"The U.S. government occupies a pretty large footprint in the economy. It employs 2.85 million people directly. Next, think of all the businesses, many of them publicly held, that rely on the government for a big chunk of their business. For-profit education companies, defense contractors, the entire health care industry, Wal-Mart and other retailers that cater to people who depend on federal benefits to help pay their grocery bills. Every large consulting firm, every large tech firm (from Microsoft to IBM) has a large unit that provides services and products to the federal government.In pointing this out, Mr. Gross was ostensibly more concerned with explaining why bonds seem a relatively safe investment at this point.

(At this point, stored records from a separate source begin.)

-- ==== Sys2Proof/Machine/Ops.lean ====
section
/-! DEFINITION. The named operations over the state: register words and fields, interrupts, block faults, counters, gain
ramps. -/

namespace Sys2Proof.Machine

/-- A register word as it is held (R56); computed registers are read through Views.lean. -/
def State.reg (s : State) (a : Nat) : Word := lookup s.regs a (regReset a)

/-- Hold a register word. -/
def State.setReg (s : State) (a : Nat) (w : Word) : State := { s with regs := store s.regs a w (regReset a) }

/-- A field's value. -/
def State.get (s : State) (f : Fld) : Nat := bits (s.reg f.addr) f.lo f.w

/-- Hold a value in a field (its low bits). -/
def State.set (s : State) (f : Fld) (v : Nat) : State := s.setReg f.addr (setBits (s.reg f.addr) f.lo f.w v)

/-- Is a one-bit field (or any field) nonzero? -/
def State.on (s : State) (f : Fld) : Bool := decide (s.get f ≠ 0)

/-- Hold a flag. -/
def State.setB (s : State) (f : Fld) (b : Bool) : State := s.set f (if b then 1 else 0)

/-- Hold a signed value in a field's two's complement. -/
def State.setS (s : State) (f : Fld) (v : Int) : State := s.set f (unsigned f.w (satSigned f.w v))

/-- Count an event in a counter field that saturates. -/
def State.inc (s : State) (f : Fld) : State := s.set f (satInc f.w (s.get f))

/-- Apply an update when a condition holds. -/
def State.when (s : State) (c : Bool) (f : State → State) : State := if c then f s else s

/-- Fold an update over 0 … n − 1. -/
def State.forAll (s : State) (n : Nat) (f : State → Nat → State) : State := (List.range n).foldl f s

/-! The common page header (R58 to R64). -/

/-- PG_CTRL.ENABLE of a page (R60). -/
def F.PG_ENABLE (page : Nat) : Fld := .mk (page * 0x400 + 0x004) 0 1
/-- One source bit of PG_IRQ_RAW (R64). -/
def F.PG_IRQ (page i : Nat) : Fld := .mk (page * 0x400 + 0x00C) i 1
/-- PG_IRQ_RAW whole. -/
def F.PG_IRQ_RAW (page : Nat) : Fld := .mk (page * 0x400 + 0x00C) 0 32
/-- PG_IRQ_EN whole. -/
def F.PG_IRQ_EN (page : Nat) : Fld := .mk (page * 0x400 + 0x010) 0 32
/-- PG_ERR_CODE.VIOL_COUNT (R62). -/
def F.PG_VIOL_COUNT (page : Nat) : Fld := .mk (page * 0x400 + 0x018) 16 8
/-- PG_ERR_CODE.FAULT (R62). -/
def F.PG_FAULT (page : Nat) : Fld := .mk (page * 0x400 + 0x018) 8 8
/-- PG_ERR_CODE.LAST_VIOL (R62). -/
def F.PG_LAST_VIOL (page : Nat) : Fld := .mk (page * 0x400 + 0x018) 0 4
/-- PG_ERR_ADDR whole (R62). -/
def F.PG_ERR_ADDR (page : Nat) : Fld := .mk (page * 0x400 + 0x01C) 0 32
/-- PG_CLK.GATE_EN (R63). -/
def F.PG_GATE_EN (page : Nat) : Fld := .mk (page * 0x400 + 0x020) 0 1
/-- PG_SPARE.AGEING_WARN as held (R63, R454). -/
def F.PG_AGEING (page : Nat) : Fld := .mk (page * 0x400 + 0x02C) 2 1

/-- A source event: its RAW bit sets, whatever the enable (R65). -/
def State.irq (s : State) (page i : Nat) : State := s.set (F.PG_IRQ page i) 1

/-- A block fault (R62): FAULT takes the code; a change from 0x00 raises the FAULT source (R64). -/
def State.fault (s : State) (page code : Nat) : State :=
  (s.when (decide (s.get (F.PG_FAULT page) = 0)) (·.irq page 1)).set (F.PG_FAULT page) code

/-- The condition of a fault code ends: FAULT returns to 0x00 if it shows that code. -/
def State.unfault (s : State) (page code : Nat) : State :=
  s.when (decide (s.get (F.PG_FAULT page) = code)) (·.set (F.PG_FAULT page) 0)

/-- A free bit, either neighbour of a value whose format the spec leaves open. -/
def State.lsb (s : State) (unit use : Nat) : Nat := if Config.lsb s.free unit use then 1 else 0

/-! Page numbers of the blocks (R56). -/

/-- Page of an AIN pair (R103). -/
def pgAIN (n : Nat) : Nat := 0x10 + n / 2
/-- Page of an AOUT pair (R135). -/
def pgAOP (c : Nat) : Nat := 0x19 + c / 2
/-- Page of a speaker channel (R161). -/
def pgSPK (n : Nat) : Nat := 0x1D + n
/-- Page of a serial port (R255). -/
def pgSAP (p : Nat) : Nat := 0x21 + p
/-- Page of a lane (R194). -/
def pgLANE (n : Nat) : Nat := 0x30 + n

/-! Rates: the codes of AINn_FMT.RATE. -/

/-- Sample rate of a rate code, in Hz (R103); 0 for a reserved code. -/
def rateHz : Nat → Nat
  | 0 => 8000 | 1 => 11025 | 2 => 16000 | 3 => 22050 | 4 => 32000 | 5 => 44100 | 6 => 48000 | 7 => 88200
  | 8 => 96000 | 9 => 176400 | 10 => 192000 | 11 => 384000 | _ => 0

/-- Rate family of a rate code (R18): 0 INT_A (48 kHz family), 1 INT_B (44.1 kHz family). -/
def rateFamily (code : Nat) : Nat := if code = 1 ∨ code = 3 ∨ code = 5 ∨ code = 7 ∨ code = 9 then 1 else 0

/-- Samples in `us` microseconds at `hz`, rounded up, at least 1. -/
def samplesIn (us hz : Nat) : Nat := max 1 (ceilDiv (us * hz) 1000000)

/-! Gain ramps (R166). -/

/-- Has the fade reached its end? -/
def Fade.done (f : Fade) : Bool := if f.up then decide (f.den ≤ f.num) else decide (f.num = 0)

/-- Is the gain exactly 1? -/
def Fade.full (f : Fade) : Bool := decide (f.den ≤ f.num)

/-- Is the gain exactly 0? -/
def Fade.zero (f : Fade) : Bool := decide (f.num = 0)

/-- One sample of a ramp of `len` samples from gain 0 to 1 or back, at the present position. -/
def Fade.step (f : Fade) (len : Nat) : Fade :=
  if f.done then f
  else
    let n := f.num * len
    let n' := if f.up then n + f.den else n - f.den
    let d := f.den * len
    if n' = 0 then ⟨0, 1, f.up⟩ else if d ≤ n' then ⟨1, 1, f.up⟩
    else let g := Nat.gcd n' d; ⟨n' / g, d / g, f.up⟩

/-- Turn a ramp to its other end from the present gain. -/
def Fade.turn (f : Fade) (up : Bool) : Fade := { f with up := up }

/-- The amplitude of a fade in 2^-30 (R166): exact at the ends, either neighbour between. -/
def Fade.gain (f : Fade) (bit : Nat) : Nat :=
  if f.zero then 0 else if f.full then 2 ^ 30 else min (2 ^ 30) (raisedCosine f.num f.den + bit)

/-- A sample under a fade, rounded to nearest (R165, R509). -/
def fadeSample (f : Fade) (bit : Nat) (x : Int) : Int :=
  if f.full then x else if f.zero then 0 else divRne (x * (f.gain bit : Int)) (2 ^ 30)

/-- Units of 1/65,536 dB in one gain-code step of 1/16 dB. -/
def dbUnit : Int := 4096

/-- The gain of a code in units of 1/65,536 dB; the floor of a ramp to mute (−120 dB, R177) for code 0. -/
def codeDb (code : Nat) : Int := match gainDb16 code with
  | none => -120 * 65536
  | some d => d * dbUnit

/-- A settled dB ramp at a gain code. -/
def DbRamp.at (code : Nat) : DbRamp := ⟨codeDb code, codeDb code, 0, 0, decide (code = 0), decide (code = 0)⟩

/-- The gain a dB ramp applies now, in units of 1/65,536 dB. -/
def DbRamp.now (r : DbRamp) : Int :=
  if r.len ≤ r.pos then r.goal else r.start + ((r.goal - r.start) * (r.pos : Int)).fdiv r.len

/-- Start a move to a gain code over `len` samples from the present gain (R116, R177); 0 samples steps at once. A ramp
from mute starts at the floor, and one from mute to mute runs not at all. -/
def DbRamp.to (r : DbRamp) (code len : Nat) : DbRamp :=
  if len = 0 ∨ (r.muted ∧ code = 0) then DbRamp.at code
  else ⟨if r.muted then -120 * 65536 else r.now, codeDb code, len, 0, decide (code = 0), r.muted⟩

/-- One sample of a dB ramp; a ramp to mute ends at zero. -/
def DbRamp.step (r : DbRamp) : DbRamp :=
  if r.len ≤ r.pos then r
  else if r.len ≤ r.pos + 1 then { r with pos := r.len, muted := r.muteEnd } else { r with pos := r.pos + 1, muted := false }

/-- Is the ramp at its end? -/
def DbRamp.done (r : DbRamp) : Bool := decide (r.len ≤ r.pos)

/-- Linear gain of the ramp in unsigned Q5.27 (R199); either neighbour while it moves. -/
def DbRamp.lin (r : DbRamp) (bit : Nat) : Nat :=
  if r.muted then 0 else gLinOf r.now 65536 + (if r.done then 0 else bit)

/-- The gain code nearest to the ramp's present gain (rounded to the code's 1/16 dB, R11). -/
def DbRamp.code (r : DbRamp) : Nat :=
  if r.muted then 0 else (min 3456 (max 1 (divRne r.now 4096 + 3072))).toNat

/-- A sample under a linear gain in Q5.27, rounded to nearest, not yet saturated. -/
def mulGain (x : Int) (g : Nat) : Int := divRne (x * (g : Int)) (2 ^ 27)

end Sys2Proof.Machine
end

He says, "government reliance on debt to fund of operations and investments is so great that they'd rather alienate workers and citizens and taxpayers than anger the bond market." So all the explanation of what they'd have to do to avoid angering the bond market just explains why stocks are the more risky bet despite debt ceiling fears.
Should the U.S. bump up against the debt limit without resolution, it's possible the Pentagon would delay indefinitely the signing of new contracts for fighter jets. Or agencies would cancel or slowdown payment on IT projects. Or Congressmen and their staffers would see their wages reduced. Or fewer people would get food stamps. The cumulative impact would be less demand, less economic activity, more uncertainty."
Yet there's a far more important take away than Mr. Gross's surface question of whether it makes more sense to invest in bonds versus stocks. Those payments we'd have to avoid making? They're a lot like the cuts the GOP wants to make. If the Republicans got their way -- the whole thing for which they're playing chicken with the debt ceiling -- we'd see most of those cuts. No wonder they don't care about the debt ceiling, if what they figure we'd avoid paying to avoid default are the things they don't want to fund anyway. And "Of course, all these moves would be contractionary — they'd help slow economic growth."
Contraction, by the way, is more or less a general term for things like recessions and depressions. Mr. Gross didn't speculate on whether those non-payments (or cuts, if de-funded in a relatively orderly manner) would cause a mere recession or a full-fledged depression. But that's really the remaining question for anyone who might be paying attention to where the Republicans goals would shove us. If the Republicans get their massive budget cuts, the question isn't whether it'll hammer the economy, the question is only how hard ... and whether we've ever seen it hammered that hard before.